Retype exactly the lines below, beginning with the first and ending with the line where "(40_transactions.md R140). -/" appears.
** Opening RECORDS SUPPLIED block **
/-- A host-command transaction: one byte, flush. -/
def sendCommand (cfg : Cfg) (loose : Bool) (code : Byte) (e : Env) : Option Reason × Env :=
  let r1 := txWrite cfg loose [code] e
  match r1.1 with
  | some x => (some (.eWrite x), r1.2)
  | none => closeTx cfg loose r1.2

/-- A read transaction: header with dummy bytes, response, flush. -/
def sendRead (cfg : Cfg) (loose : Bool) (a : DevAddr) (n : Nat) (e : Env) : Except Reason (List Byte) × Env :=
  let r1 := txWrite cfg loose (readRequestBytes cfg a) e
  match r1.1 with
  | some x => (.error (.eWrite x), r1.2)
  | none =>
    let r2 := txRead cfg loose n r1.2
    match r2.1.2 with
    | some x => (.error (.eRead x), r2.2)
    | none =>
      if shortRead n r2.1.1 then (.error .eShortRead, r2.2)
      else
        let r3 := closeTx cfg loose r2.2
        match r3.1 with
        | some reason => (.error reason, r3.2)
        | none => (.ok r2.1.1, r3.2)

/-! ## The error register (40_transactions.md R141) -/

/-- `latch(r)`: `ERR` is set only from `Ok`; the first failure wins (40_transactions.md R141). -/
def State.latch (r : Reason) (s : State) : State :=
  match s.err with
  | .ok => { s with err := .failed r }
  | .failed _ => s

/-- `ERR(S.ERR.reason)` while an error is latched, `OK` otherwise (42_fifo_writer.md R172). -/
def Err.status : Err → Status
  | .ok => .ok
  | .failed r => .err r

/-- Latch a failure and return `ERR(S.ERR.reason)` (40_transactions.md R140). -/
def State.failWith (r : Reason) (s : State) : Status × State := ((s.latch r).err.status, s.latch r)

/-- The return from an error: `S.ERR <- Ok`, and nothing else (40_transactions.md R150, 60_exceptions.md R208). -/
def State.clearErr (s : State) : State := { s with err := .ok }

/-! ## The accessor (40_transactions.md R140) -/

/-- Send a transaction and latch its failure. -/
def State.accessed (r : Option Reason × Env) (s : State) : Status × State :=
  match r.1 with
  | none => (.ok, { s with env := r.2 })
  | some reason => { s with env := r.2 }.failWith reason

/-- `doWrite(addr, n, v)` after its address check (40_transactions.md R140). The check itself, `addrFault`, is made by the
operation before its first transport call (60_exceptions.md R205 item 3, log 10). -/
def doWrite (addr n v : Nat) (s : State) : Status × State :=
  match s.err with
  | .failed r => (.err r, s)
  | .ok =>
    let s1 := { s with ghost := ghostWrite s.cfg addr n v s.ghost }
    s1.accessed (sendWrite s.cfg s1.ghost.haz.any (BitVec.ofNat 22 addr) (leBytes n v) s1.env)

/-- `doRead(addr, n)` after its address check (40_transactions.md R140, log 10). -/
def doRead (addr n : Nat) (s : State) : (Status × Word) × State :=
  match s.err with
  | .failed r => ((.err r, 0), s)
  | .ok =>
    let r := sendRead s.cfg s.ghost.haz.any (BitVec.ofNat 22 addr) n s.env
    match r.1 with
    | .error reason =>
      let f := { s with env := r.2 }.failWith reason
      ((f.1, 0), f.2)
    | .ok got =>
      ((.ok, BitVec.ofNat 32 (fromLE got)),
        { s with env := r.2, ghost := ghostRead s.cfg addr n (fromLE got) s.ghost })

/-- The body of `HOSTCMD` (40_transactions.md R148). -/
def doCommand (code : Byte) (s : State) : Status × State :=
  match s.err with
  | .failed r => (.err r, s)
  | .ok => s.accessed (sendCommand s.cfg s.ghost.haz.any code s.env)

/-! ## The wrapped FIFO write (42_fifo_writer.md R170) -/

/-- How many of `n` bytes from offset `o` fit before the end of the window. -/
def tailLength (cfg : Cfg) (o n : Nat) : Nat := min n (cfg.fifoCap - o)

/-- `writeWrapped(o, bs)`: the tail bytes at `FIFO_BASE + o`, then, if the write crosses the end, the rest at `FIFO_BASE`
(42_fifo_writer.md R170). No address check can fail here: the configuration keeps the window inside the 22-bit space. -/
def writeWrapped (o : Nat) (bs : List Byte) (s : State) : Status × State :=
  let j := tailLength s.cfg o bs.length
  let r := doWrite (s.cfg.fifoBase + o) j (fromLE (bs.take j)) s
  if j < bs.length then
    match r.1 with
    | .ok => doWrite s.cfg.fifoBase (bs.length - j) (fromLE (bs.drop j)) r.2
    | .err x => (.err x, r.2)
    | .timeout => (.timeout, r.2)
  else r

/-- The FIFO offset after the one that `o` reduces to (42_fifo_writer.md R171). -/
def nextOffset (cfg : Cfg) (o : Nat) : Nat := red cfg (o + 4)

/-- Append one word at offset `o`: the hook, then the wrapped write (42_fifo_writer.md R171). -/
def appendWord (o : Nat) (w : Word) (s : State) : Status × State :=
  writeWrapped o (leBytes 4 w.toNat) { s with ghost := fifoAppendHook s.cfg 4 s.ghost }

/-- Append words in order from offset `o`; after a failure the later ones are poisoned no-ops (42_fifo_writer.md R172). -/
def appendWords : List Word → Nat → State → Nat × State
  | [], o, s => (o, s)
  | w :: ws, o, s => appendWords ws (nextOffset s.cfg o) (appendWord o w s).2

/-! ## Polling (43_fifo_sync.md R190, R191) -/

/-- `pollPtr(reg)`: one read transaction of a pointer register (43_fifo_sync.md R190). -/
def pollPtr (reg : Nat) (s : State) : (Status × Word) × State := doRead reg (ptrBytes s.cfg) s

/-- `expired()`, decided by the clock's and the cancel input's present answer (43_fifo_sync.md R191). -/
def Env.expired (deadline : Option Nat) (e : Env) : Bool :=
  e.tick.cancel || match deadline with
    | some t => decide (t ≤ e.clock + e.tick.tick)
    | none => false

/-! ## How an operation ends -/

/-- An operation returns: its result record appears on the port, `REQ_IDX` advances by one, and the port offers the next
request (10_state.md R35, R36, R37). -/
def State.complete (st : Status) (v : Value) (s : State) : State :=
  { s with
    reqIdx := s.reqIdx + 1
    port := { pending := s.port.pending.tail, results := s.port.results ++ [{ status := st, value := v }] } }

/-- `raise Fault(kind)`: `S.FAULT <- Faulted(kind, info)`, from `None` only, and nothing else: no byte is sent, `REQ_IDX` stays
at the faulting request (60_exceptions.md R200, R206). -/
def State.raiseFault (f : FaultRec) (s : State) : State :=
  match s.fault with
  | none => { s with fault := some f }
  | some _ => s

/-- Make a fault check first; if it passes, go on (60_exceptions.md R205 item 3). -/
def checked (f : Option FaultRec) (s : State) (body : State) : Host.Outcome State Fault Refusal :=
  match f with
  | some x => .next (s.raiseFault x)
  | none => .next body

/-- Return a status and no value. -/
def returnStatus (r : Status × State) : State := r.2.complete r.1 .absent

/-- Return a status and the value read (40_transactions.md R142). -/
def returnRead (r : (Status × Word) × State) : State := r.2.complete r.1.1 (.word r.1.2)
** Closing RECORDS SUPPLIED block **
- **THE ANSWER**
/-- A host-command transaction: one byte, flush. -/
def sendCommand (cfg : Cfg) (loose : Bool) (code : Byte) (e : Env) : Option Reason × Env :=
  let r1 := txWrite cfg loose [code] e
  match r1.1 with
  | some x => (some (.eWrite x), r1.2)
  | none => closeTx cfg loose r1.2

/-- A read transaction: header with dummy bytes, response, flush. -/
def sendRead (cfg : Cfg) (loose : Bool) (a : DevAddr) (n : Nat) (e : Env) : Except Reason (List Byte) × Env :=
  let r1 := txWrite cfg loose (readRequestBytes cfg a) e
  match r1.1 with
  | some x => (.error (.eWrite x), r1.2)
  | none =>
    let r2 := txRead cfg loose n r1.2
    match r2.1.2 with
    | some x => (.error (.eRead x), r2.2)
    | none =>
      if shortRead n r2.1.1 then (.error .eShortRead, r2.2)
      else
        let r3 := closeTx cfg loose r2.2
        match r3.1 with
        | some reason => (.error reason, r3.2)
        | none => (.ok r2.1.1, r3.2)

/-! ## The error register (40_transactions.md R141) -/

/-- `latch(r)`: `ERR` is set only from `Ok`; the first failure wins (40_transactions.md R141). -/
def State.latch (r : Reason) (s : State) : State :=
  match s.err with
  | .ok => { s with err := .failed r }
  | .failed _ => s

/-- `ERR(S.ERR.reason)` while an error is latched, `OK` otherwise (42_fifo_writer.md R172). -/
def Err.status : Err → Status
  | .ok => .ok
  | .failed r => .err r

/-- Latch a failure and return `ERR(S.ERR.reason)` (40_transactions.md R140). -/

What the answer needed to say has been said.